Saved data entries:
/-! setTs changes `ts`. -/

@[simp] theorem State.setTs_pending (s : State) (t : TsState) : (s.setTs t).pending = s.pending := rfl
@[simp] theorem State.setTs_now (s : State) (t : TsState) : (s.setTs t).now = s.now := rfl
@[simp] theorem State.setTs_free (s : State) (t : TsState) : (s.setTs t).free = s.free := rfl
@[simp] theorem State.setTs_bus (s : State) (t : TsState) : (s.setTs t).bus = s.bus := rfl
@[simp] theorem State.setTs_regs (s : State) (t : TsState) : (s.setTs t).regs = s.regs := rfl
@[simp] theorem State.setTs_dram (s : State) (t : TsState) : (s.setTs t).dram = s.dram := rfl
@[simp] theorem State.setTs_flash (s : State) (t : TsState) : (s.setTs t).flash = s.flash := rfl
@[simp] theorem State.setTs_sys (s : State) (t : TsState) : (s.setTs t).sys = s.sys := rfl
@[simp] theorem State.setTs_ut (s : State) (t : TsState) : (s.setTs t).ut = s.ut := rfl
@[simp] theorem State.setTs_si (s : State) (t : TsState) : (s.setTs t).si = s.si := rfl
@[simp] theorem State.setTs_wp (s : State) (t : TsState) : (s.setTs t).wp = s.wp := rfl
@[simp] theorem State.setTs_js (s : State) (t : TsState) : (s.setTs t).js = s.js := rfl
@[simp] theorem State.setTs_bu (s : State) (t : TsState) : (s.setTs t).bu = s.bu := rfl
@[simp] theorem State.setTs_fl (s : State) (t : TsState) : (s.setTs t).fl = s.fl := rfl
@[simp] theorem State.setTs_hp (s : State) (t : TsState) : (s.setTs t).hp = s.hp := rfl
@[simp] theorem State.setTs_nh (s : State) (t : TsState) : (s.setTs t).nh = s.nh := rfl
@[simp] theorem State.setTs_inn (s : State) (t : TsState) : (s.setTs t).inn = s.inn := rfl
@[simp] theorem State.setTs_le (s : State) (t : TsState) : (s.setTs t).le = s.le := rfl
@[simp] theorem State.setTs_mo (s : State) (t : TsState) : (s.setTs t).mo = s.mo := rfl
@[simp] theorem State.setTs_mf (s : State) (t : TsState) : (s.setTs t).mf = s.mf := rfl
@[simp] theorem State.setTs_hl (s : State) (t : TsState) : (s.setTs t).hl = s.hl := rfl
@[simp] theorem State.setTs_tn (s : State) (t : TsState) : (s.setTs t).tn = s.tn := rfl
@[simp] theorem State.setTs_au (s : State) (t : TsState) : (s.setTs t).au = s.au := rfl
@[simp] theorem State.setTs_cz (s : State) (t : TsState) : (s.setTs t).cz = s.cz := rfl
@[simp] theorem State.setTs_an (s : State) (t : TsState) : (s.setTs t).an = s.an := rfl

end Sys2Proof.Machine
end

Task directions:
The answer is to be the lines from the one holding "s.flash := rfl" through the end of the data above, transcribed character for character, both ends included.

Answer section:
@[simp] theorem State.setTs_flash (s : State) (t : TsState) : (s.setTs t).flash = s.flash := rfl
@[simp] theorem State.setTs_sys (s : State) (t : TsState) : (s.setTs t).sys = s.sys := rfl
@[simp] theorem State.setTs_ut (s : State) (t : TsState) : (s.setTs t).ut = s.ut := rfl
@[simp] theorem State.setTs_si (s : State) (t : TsState) : (s.setTs t).si = s.si := rfl
@[simp] theorem State.setTs_wp (s : State) (t : TsState) : (s.setTs t).wp = s.wp := rfl
@[simp] theorem State.setTs_js (s : State) (t : TsState) : (s.setTs t).js = s.js := rfl
@[simp] theorem State.setTs_bu (s : State) (t : TsState) : (s.setTs t).bu = s.bu := rfl
@[simp] theorem State.setTs_fl (s : State) (t : TsState) : (s.setTs t).fl = s.fl := rfl
@[simp] theorem State.setTs_hp (s : State) (t : TsState) : (s.setTs t).hp = s.hp := rfl
@[simp] theorem State.setTs_nh (s : State) (t : TsState) : (s.setTs t).nh = s.nh := rfl
@[simp] theorem State.setTs_inn (s : State) (t : TsState) : (s.setTs t).inn = s.inn := rfl
@[simp] theorem State.setTs_le (s : State) (t : TsState) : (s.setTs t).le = s.le := rfl
@[simp] theorem State.setTs_mo (s : State) (t : TsState) : (s.setTs t).mo = s.mo := rfl
@[simp] theorem State.setTs_mf (s : State) (t : TsState) : (s.setTs t).mf = s.mf := rfl
@[simp] theorem State.setTs_hl (s : State) (t : TsState) : (s.setTs t).hl = s.hl := rfl
@[simp] theorem State.setTs_tn (s : State) (t : TsState) : (s.setTs t).tn = s.tn := rfl
@[simp] theorem State.setTs_au (s : State) (t : TsState) : (s.setTs t).au = s.au := rfl
@[simp] theorem State.setTs_cz (s : State) (t : TsState) : (s.setTs t).cz = s.cz := rfl
@[simp] theorem State.setTs_an (s : State) (t : TsState) : (s.setTs t).an = s.an := rfl

end Sys2Proof.Machine
end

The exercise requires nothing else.